--- Assignment ---
When you reach the line that contains "5 => some .geu" in the data below, start reproducing lines exactly, and stop after the line that contains "5 => some .min".

--- Provided entries ---

"""

-- ==== Sys2Proof/Syntax.lean ====
section
/-! DEFINITION. The instruction set of the Cratis C9: one constructor per row of the table of operations and
events. Encoded rows carry the fields of their word (R48, R51), without the switch marker S, which has
the same meaning on every word (R45) and is held beside the instruction; rows that are events
(95_what_each_step_holds) take their data from the message that the step performs. -/

namespace Sys2Proof
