-- ==== Sys2Proof/Decode.lean ====
section
/-! DEFINITION. Decoding, total on every word and rejecting by name, and the encoder written from the same tables
(03_encoding R43 to R63). -/

namespace Sys2Proof

/-- Why a word is not an instruction (R59, orders 2 and 4). Every reason gives trap cause 0x01. -/
inductive Reject where
  /-- the first parcel is 0x0000 or 0xffff -/
  | illegalParcel
  /-- a reserved major -/
  | reservedMajor
  /-- op4 15 -/
  | reservedOp4
  /-- an unassigned func -/
  | unassignedFunc
  /-- a field that must be 0 is not -/
  | mustBeZero
  /-- a code that the entry marks illegal -/
  | illegalCode
  /-- fields that are illegal together, or a register outside its file -/
  | illegalOperands
  deriving DecidableEq, Repr

/-- Bit j of a word. -/
def bit {n : Nat} (w : BitVec n) (j : Nat) : Bool := w.getLsbD j

/-- Two fields side by side, the first in the high bits (R37). -/
def cat {m n k : Nat} (x : BitVec m) (y : BitVec n) (h : m + n = k := by rfl) : BitVec k := (x ++ y).cast h

/-- A field that must be 0. -/
def zero {n : Nat} (f : BitVec n) (r : Except Reject Instr) : Except Reject Instr :=
  if f = 0#n then r else .error .mustBeZero

/-- A field whose code must have a name. -/
def code {α : Type} (o : Option α) (f : α → Except Reject Instr) : Except Reject Instr :=
  match o with
  | some a => f a
  | none => .error .illegalCode

/-- The code of each name. -/
def Cond.code : Cond → BitVec 4
  | .eq => 0#4
  | .ne => 1#4
  | .lt => 2#4
  | .le => 3#4
  | .gt => 4#4
  | .ge => 5#4
  | .ltu => 6#4
  | .leu => 7#4
  | .gtu => 8#4
  | .geu => 9#4
  | .un => 10#4

/-- The name of each code that has one. -/
def Cond.ofCode (c : BitVec 4) : Option Cond :=
  match c.toNat with
  | 0 => some .eq
  | 1 => some .ne
  | 2 => some .lt
  | 3 => some .le
  | 4 => some .gt
  | 5 => some .ge
  | 6 => some .ltu
  | 7 => some .leu
  | 8 => some .gtu
  | 9 => some .geu
  | 10 => some .un
  | _ => none

/-- The code of each name. -/
def BCond.code : BCond → BitVec 3
  | .eq => 0#3
  | .ne => 1#3
  | .lt => 2#3
  | .ge => 3#3
  | .ltu => 4#3
  | .geu => 5#3

/-- The name of each code that has one. -/
def BCond.ofCode (c : BitVec 3) : Option BCond :=
  match c.toNat with
  | 0 => some .eq
  | 1 => some .ne
  | 2 => some .lt
  | 3 => some .ge
  | 4 => some .ltu
  | 5 => some .geu
  | _ => none

/-- The code of each name. -/
def Rm.code : Rm → BitVec 3
  | .rne => 0#3
  | .rtz => 1#3
  | .rup => 2#3
  | .rdn => 3#3
  | .rna => 4#3
  | .sr => 5#3
  | .dyn => 7#3

/-- The name of each code that has one. -/
def Rm.ofCode (c : BitVec 3) : Option Rm :=
  match c.toNat with
  | 0 => some .rne
  | 1 => some .rtz
  | 2 => some .rup
  | 3 => some .rdn
  | 4 => some .rna
  | 5 => some .sr
  | 7 => some .dyn
  | _ => none

/-- The code of each name. -/
def Fmt.code : Fmt → BitVec 4
  | .i8 => 0#4
  | .u8 => 1#4
  | .i16 => 2#4
  | .i32 => 3#4
  | .i64 => 4#4
  | .i4 => 5#4
  | .o4 => 6#4
  | .e4m3 => 7#4
  | .e5m2 => 8#4
  | .f16 => 9#4
  | .bf16 => 10#4
  | .f32 => 11#4
  | .f64 => 12#4
  | .e8m0 => 13#4
  | .ue5m3 => 14#4

/-- The name of each code that has one. -/
def Fmt.ofCode (c : BitVec 4) : Option Fmt :=
  match c.toNat with
  | 0 => some .i8
  | 1 => some .u8
  | 2 => some .i16
  | 3 => some .i32
  | 4 => some .i64
  | 5 => some .i4
  | 6 => some .o4
  | 7 => some .e4m3
  | 8 => some .e5m2
  | 9 => some .f16
  | 10 => some .bf16
  | 11 => some .f32
  | 12 => some .f64
  | 13 => some .e8m0
  | 14 => some .ue5m3
  | _ => none

/-- The code of each name. -/
def Sz.code : Sz → BitVec 2
  | .b => 0#2
  | .h => 1#2
  | .w => 2#2
  | .d => 3#2

/-- The name of each code that has one. -/
def Sz.ofCode (c : BitVec 2) : Option Sz :=
  match c.toNat with
  | 0 => some .b
  | 1 => some .h
  | 2 => some .w
  | _ => some .d

/-- The code of each name. -/
def LdKind.code : LdKind → BitVec 3
  | .b => 0#3
  | .h => 1#3
  | .w => 2#3
  | .d => 3#3
  | .bz => 4#3
  | .hz => 5#3
  | .wz => 6#3

/-- The name of each code that has one. -/
def LdKind.ofCode (c : BitVec 3) : Option LdKind :=
  match c.toNat with
  | 0 => some .b
  | 1 => some .h
  | 2 => some .w
  | 3 => some .d
  | 4 => some .bz
  | 5 => some .hz
  | 6 => some .wz
  | _ => none

/-- The code of each name. -/
def AmoOp.code : AmoOp → BitVec 5
  | .swap => 0#5
  | .add => 1#5
  | .and => 2#5
  | .or => 3#5
  | .xor => 4#5
  | .min => 5#5
  | .max => 6#5
  | .minu => 7#5
  | .maxu => 8#5

/-- The name of each code that has one. -/
def AmoOp.ofCode (c : BitVec 5) : Option AmoOp :=
  match c.toNat with
  | 0 => some .swap
  | 1 => some .add
  | 2 => some .and
  | 3 => some .or
  | 4 => some .xor
  | 5 => some .min
  | 6 => some .max
  | 7 => some .minu
  | 8 => some .maxu
  | _ => none
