-- ==== Sys2Proof/Machine/Bits.lean ====
section
/-! DEFINITION. Bit fields, byte order and the MIX function: the helpers that every meaning shares (R1, R37 to R39). -/

namespace Sys2Proof.Machine

/-- The slice x<hi:lo> as a number (R37). -/
def slice {n : Nat} (x : BitVec n) (hi lo : Nat) : Nat := (x.toNat >>> lo) % 2 ^ (hi + 1 - lo)

/-- Bits hi:lo of x replaced by the low bits of v. -/
def setSlice {n : Nat} (x : BitVec n) (hi lo v : Nat) : BitVec n :=
  let m := (2 ^ (hi + 1 - lo) - 1) * 2 ^ lo
  (x &&& ~~~(BitVec.ofNat n m)) ||| BitVec.ofNat n ((v % 2 ^ (hi + 1 - lo)) * 2 ^ lo)

/-- Bit j of x set to b. -/
def setBit {n : Nat} (x : BitVec n) (j : Nat) (b : Bool) : BitVec n :=
  if b then x ||| BitVec.ofNat n (2 ^ j) else x &&& ~~~(BitVec.ofNat n (2 ^ j))

/-- A field of width n widened with copies of its top bit (R39). -/
def sext64 {n : Nat} (x : BitVec n) : BitVec 64 := x.signExtend 64

/-- A field of width n widened with zeros (R39). -/
def zext64 {n : Nat} (x : BitVec n) : BitVec 64 := x.setWidth 64

/-- One bit as a 64-bit value. -/
def bool64 (b : Bool) : BitVec 64 := if b then 1#64 else 0#64

/-- Bits 31:0 of a general register, sign-extended: the result rule of W = 1 (R121). -/
def wres (x : BitVec 64) : BitVec 64 := sext64 (x.extractLsb' 0 32)

/-- The n bytes of a number, lowest first (R1). -/
def bytesLE : Nat → Nat → List (BitVec 8)
  | 0, _ => []
  | k + 1, v => BitVec.ofNat 8 (v % 256) :: bytesLE k (v / 256)

/-- The number that little-endian bytes hold (R1). -/
def ofBytesLE : List (BitVec 8) → Nat
  | [] => 0
  | b :: bs => b.toNat + 256 * ofBytesLE bs

/-- The size in bytes of an access size code. -/
def szBytes : Sz → Nat
  | .b => 1
  | .h => 2
  | .w => 4
  | .d => 8

/-- Whether a is a multiple of n. -/
def aligned (a n : Nat) : Bool := a % n == 0

/-- a rounded down to a multiple of n. -/
def alignDown (a n : Nat) : Nat := a / n * n

/-- a rounded up to a multiple of n. -/
def alignUp (a n : Nat) : Nat := (a + n - 1) / n * n

/-- The greatest k with 2^k ≤ n, and 0 for 0. -/
def log2 (n : Nat) : Nat := n.log2

/-- The MIX function on 32-bit counter and key (R139). -/
def mix32 (c k : BitVec 32) : BitVec 32 :=
  let x := c + k * 0x9e3779b9#32
  let x := (x ^^^ (x >>> 16)) * 0x85ebca6b#32
  let x := (x ^^^ (x >>> 13)) * 0xc2b2ae35#32
  x ^^^ (x >>> 16)

/-- MIX of two general registers: only bits 31:0 take part (R139). -/
def mix64 (c k : BitVec 64) : BitVec 64 := zext64 (mix32 (c.extractLsb' 0 32) (k.extractLsb' 0 32))

/-- The number of leading zero bits of the low w bits of n. -/
def clzNat (w n : Nat) : Nat := if n = 0 then w else w - 1 - log2 n

/-- The number of trailing zero bits of n, at most w. -/
def ctzNat : Nat → Nat → Nat
  | 0, _ => 0
  | w + 1, n => if n % 2 = 1 then 0 else 1 + ctzNat w (n / 2)

/-- The number of one bits among the low w bits of n. -/
def popcNat : Nat → Nat → Nat
  | 0, _ => 0
  | w + 1, n => n % 2 + popcNat w (n / 2)

/-- The integer square root by its bits: the greatest r below 2^k with r*r ≤ n. -/
def isqrtFrom : Nat → Nat → Nat → Nat
  | 0, _, r => r
  | k + 1, n, r => let t := r + 2 ^ k; isqrtFrom k n (if t * t ≤ n then t else r)

/-- The integer square root of n. -/
def isqrt (n : Nat) : Nat := isqrtFrom (log2 n / 2 + 1) n 0

/-- An integer taken modulo 2^n as a bit vector. -/
def ofInt (n : Nat) (i : Int) : BitVec n := BitVec.ofInt n i

/-- The elements of a list with their indexes from k. -/
def enumFrom {α : Type} : Nat → List α → List (Nat × α)
  | _, [] => []
  | k, a :: as => (k, a) :: enumFrom (k + 1) as

/-- The first n natural numbers. -/
def upTo (n : Nat) : List Nat := List.range n

end Sys2Proof.Machine
end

"""

--- Result for this exercise ---
  | 5 => some .geu
  | _ => none

/-- The code of each name. -/
def Rm.code : Rm → BitVec 3
  | .rne => 0#3
  | .rtz => 1#3
  | .rup => 2#3
  | .rdn => 3#3
  | .rna => 4#3
  | .sr => 5#3
  | .dyn => 7#3

/-- The name of each code that has one. -/
def Rm.ofCode (c : BitVec 3) : Option Rm :=
  match c.toNat with
  | 0 => some .rne
  | 1 => some .rtz
  | 2 => some .rup
  | 3 => some .rdn
  | 4 => some .rna
  | 5 => some .sr
  | 7 => some .dyn
  | _ => none

/-- The code of each name. -/
def Fmt.code : Fmt → BitVec 4
  | .i8 => 0#4
  | .u8 => 1#4
  | .i16 => 2#4
  | .i32 => 3#4
  | .i64 => 4#4
  | .i4 => 5#4
  | .o4 => 6#4
  | .e4m3 => 7#4
  | .e5m2 => 8#4
  | .f16 => 9#4
  | .bf16 => 10#4
  | .f32 => 11#4
  | .f64 => 12#4
  | .e8m0 => 13#4
  | .ue5m3 => 14#4

/-- The name of each code that has one. -/
def Fmt.ofCode (c : BitVec 4) : Option Fmt :=
  match c.toNat with
  | 0 => some .i8
  | 1 => some .u8
  | 2 => some .i16
  | 3 => some .i32
  | 4 => some .i64
  | 5 => some .i4
  | 6 => some .o4
  | 7 => some .e4m3
  | 8 => some .e5m2
  | 9 => some .f16
  | 10 => some .bf16
  | 11 => some .f32
  | 12 => some .f64
  | 13 => some .e8m0
  | 14 => some .ue5m3
  | _ => none

/-- The code of each name. -/
def Sz.code : Sz → BitVec 2
  | .b => 0#2
  | .h => 1#2
  | .w => 2#2
  | .d => 3#2

/-- The name of each code that has one. -/
def Sz.ofCode (c : BitVec 2) : Option Sz :=
  match c.toNat with
  | 0 => some .b
  | 1 => some .h
  | 2 => some .w
  | _ => some .d

/-- The code of each name. -/
def LdKind.code : LdKind → BitVec 3
  | .b => 0#3
  | .h => 1#3
  | .w => 2#3
  | .d => 3#3
  | .bz => 4#3
  | .hz => 5#3
  | .wz => 6#3

/-- The name of each code that has one. -/
def LdKind.ofCode (c : BitVec 3) : Option LdKind :=
  match c.toNat with
  | 0 => some .b
  | 1 => some .h
  | 2 => some .w
  | 3 => some .d
  | 4 => some .bz
  | 5 => some .hz
  | 6 => some .wz
  | _ => none

/-- The code of each name. -/
def AmoOp.code : AmoOp → BitVec 5
  | .swap => 0#5
  | .add => 1#5
  | .and => 2#5
  | .or => 3#5
  | .xor => 4#5
  | .min => 5#5
  | .max => 6#5
  | .minu => 7#5
  | .maxu => 8#5

/-- The name of each code that has one. -/
def AmoOp.ofCode (c : BitVec 5) : Option AmoOp :=
  match c.toNat with
  | 0 => some .swap
  | 1 => some .add
  | 2 => some .and
  | 3 => some .or
  | 4 => some .xor
  | 5 => some .min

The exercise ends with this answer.